One of the most original and influential strategic thinkers of all time, Clayton Christensen, passed away last week at the age of 67.  Christensen was a professor at the Harvard Business School, a prolific author, dedicated philanthropist and moral philosopher, as well as being an entrepreneur himself before joining the ranks of academics.

Christensen is credited with inventing the concept of ‘Disruptive Innovation,’ first in a 1995 Harvard Business Review article, and then more completely in his 1997 book, The Innovator’s Dilemma.  The Economist has called disruptive innovation ‘the most influential business idea of the early 21st century.’
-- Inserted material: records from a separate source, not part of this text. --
-- ==== Sys2Proof/Machine/Queue.lean ====
section
/-!
DEFINITION. Engines, contexts and work queues (that chapter): packets injected and answered, event, error and completion
records, the ending of entries, context faults, loads and evictions.
-/
namespace Sys2Proof.Machine
open Sys2Proof

/-! ### Packets of an engine -/

/-- The endpoint of an engine of this device. -/
def State.selfEp (s : State) (e : Nat) : Nat := endpoint s.devSelf.1 s.devSelf.2.1 e

/-- A packet formed by an engine now (R60, R183, R206, R225). -/
def State.form (s : State) (e dst cls sl rmode : Nat) (ord : Bool) (w : List Nat) (data : List Byte) : Packet :=
  { dst := dst, src := s.selfEp e, cls := cls, sl := sl, rmode := rmode, ord := ord, ep := s.bankOf (tileOfEng e), tu := s.isUnsure,
    ce := false, nm := false, escf := false, mep := false, birth := s.stamp, len := data.length, hops := 0, w2 := w.getD 0 0,
    w3 := w.getD 1 0, w4 := w.getD 2 0, w5 := w.getD 3 0, w6 := w.getD 4 0, w7 := w.getD 5 0, data := data }

/-- A packet presented to the input side of the engine's tile, with the context class whose shaper it meets there (R256) and what its
injection starts. -/
def State.inject (s : State) (e : Nat) (pkt : Packet) (ctx : Option Nat := none) (shp : Option Nat := none) (start : Start := .nothing) : State :=
  let f : Fresh := ⟨s.core.nextId, pkt, e, vcOf pkt.cls 0, pkt.ncells, shp, start⟩
  let s := { s with core := { s.core with nextId := s.core.nextId + 1 } }
  (s.modTile (tileOfEng e) fun x => { x with fresh := x.fresh ++ [f] }).count 18 e 0x42 1 ctx

/-- Fields of words 2 to 4 of an RMA packet (Table 9.1). -/
def pTctx (p : Packet) : Nat := bits p.w2 0 20
def pRegion (p : Packet) : Nat := bits p.w2 20 20
def pKind (p : Packet) : Nat := bits p.w2 40 8
def pAttempt (p : Packet) : Nat := bits p.w2 48 4
def pDurable (p : Packet) : Bool := bit p.w2 52
def pWide (p : Packet) : Bool := bit p.w2 53
def pFlag (p : Packet) : Bool := bit p.w2 54
def pOpid (p : Packet) : Nat := bits p.w3 0 32
def pTotal (p : Packet) : Nat := bits p.w3 32 32
def pRoff (p : Packet) : Nat := bits p.w4 0 44
def pSctx (p : Packet) : Nat := bits p.w4 44 20
def pPoff (p : Packet) : Nat := bits p.w5 0 32
def pAux (p : Packet) : Nat := bits p.w5 32 32

/-- Word 2 of an RMA packet (Table 9.1). -/
def word2 (tctx region kind attempt flags : Nat) : Nat :=
  field tctx 0 20 + field region 20 20 + field kind 40 8 + field attempt 48 4 + field flags 52 3

/-- A lock request of a lock unit (Table 14.2): it meets no context at the responder, and its word 5 is no POFF. -/
def lockKind (q : Packet) : Bool := 0x28 ≤ pKind q && pKind q ≤ 0x2A

/-- The context that answers a request: none for a lock request (R276). -/
def answerCtx (q : Packet) : Option Nat := if lockKind q then none else some (pTctx q)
For those not familiar with the concept, the basic premise is simple: in any industry, incremental innovations tend to accrue to the established industry leaders, but disruptive innovations always come from new entrants.  To be disruptive, an innovation has to meet three criteria (I am paraphrasing):

  1. It starts with what the industry would view as ‘low end’ customers (sometimes not even in the market)
  2. It provides a simple solution to a problem that these customers are already trying to solve
  3. It changes the business model, not just the product – in fact, the ‘product’ is often assembled from pre-existing technologies, like the first i-pod

The concept has been applied across numerous industries, and the impact has been profound. Despite the broad awareness and usage of the term, to my knowledge, no one has produced a counter-example.  In fact, the concept has proved so enduring that Christensen spent the last 25 years not modifying it, but applying it to specific applications like health care and financial services, and re-explaining it to new generations so that the overused term was not mis-used.  Most recently, he clarified the original concept in the Harvard Business Review in 2015.
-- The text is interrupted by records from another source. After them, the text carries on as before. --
/-! ### Enables, L1 and interrupts (R577, R581, R584) -/

/-- BME_WRITE (R584, R585): Bus Master Enable of a function written; once it is set on an active link the function's contexts are no
longer gone, and what it held back goes. -/
def execBmeWrite (h : Fin 64) (f : Fin 264) (on : Bool) (s : State) : Host.Outcome State Fault Refusal :=
  if s.funcExists h f then
    let up := s.linkUp h
    .next ((s.modFn h f fun x => { x with bme := on, gone := x.gone && !(on && up) }).sendHeld h).settleAll
  else .next s

/-- L1_ENTRY (R581): a link idle for L1_IDLE enters L1, or the deepest substate enabled; before L1.2 it reports LTR_NS. -/
def execL1Entry (h : Fin 64) (s : State) : Host.Outcome State Fault Refusal :=
  let l1 := (s.fn h 0).l1
  if s.linkUp h && bit l1 0 && s.get F.HPT_STAT_PM h == 0 && !s.parked.any (·.1 == h.val) && s.npOut h == 0
      && s.over (s.hport h).idleFrom (1000 * s.get F.HPT_CTL_L1_IDLE h) 1000 then
    if bit l1 2 then .next ((s.emitMsg h (.ltr h (s.get F.HPT_CTL_LTR_NS h))).set F.HPT_STAT_PM 3 h)
    else .next (s.set F.HPT_STAT_PM (if bit l1 1 then 2 else 1) h)
  else .next s


/-- MSIX_PENDING_SEND (R577): a pending message that nothing forbids any more. -/
def execMsixPendingSend (h : Fin 64) (f : Fin 264) (v : Fin 2048) (s : State) : Host.Outcome State Fault Refusal :=
  if (s.vec h f v).pending && s.vecOpen h f v then
    .next ((s.modVec h f v fun x => { x with pending := false }).issue h f (.msix h f (s.vec h f v).addr (s.vec h f v).data))
  else .next s

/-! ### The window commit (R569) -/

/-- WIN_COMMIT (R569): GO = 1 captures the shadow of the WIN page, and takes the page from its alarm slot (R603); ignored while a
capture is pending. -/
def execWinCommit (h : Fin 64) (s : State) : Host.Outcome State Fault Refusal :=
  let page := pageNo 27 h
  if s.capturePending page then .next (s.raise E.WIN_COMMIT_IGNORED h) else .next ((s.disarm page).capture page)

/-- WIN_COMMIT_IN_FORCE (R569): the captured values come into force, within 100 ns. -/
def execWinCommitInForce (h : Fin 64) (s : State) : Host.Outcome State Fault Refusal :=
  let page := pageNo 27 h
  if s.capturePending page then
    let s := s.applyCapture page
    let s := s.set F.WIN_COMMIT_COUNT ((s.get F.WIN_COMMIT_COUNT h + 1) % 2 ^ 16) h
    .next ((s.raise E.WIN_COMMIT_DONE h).count 27 h 0x42)
  else .next s

end Sys2Proof.Machine
end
Christensen towered over other strategic thinkers not only because he stood 6 feet 8 inches tall (his 6’ 10” son played basketball at Duke), but because he developed and documented one single principle that has shown to be widely applicable and impossible to refute.  His work will stand among the finest examples of what all strategists should strive for: concepts that are elegant in their simplicity and endure even as markets and technologies evolve.  We are all better for his giant step forward in strategy as a discipline.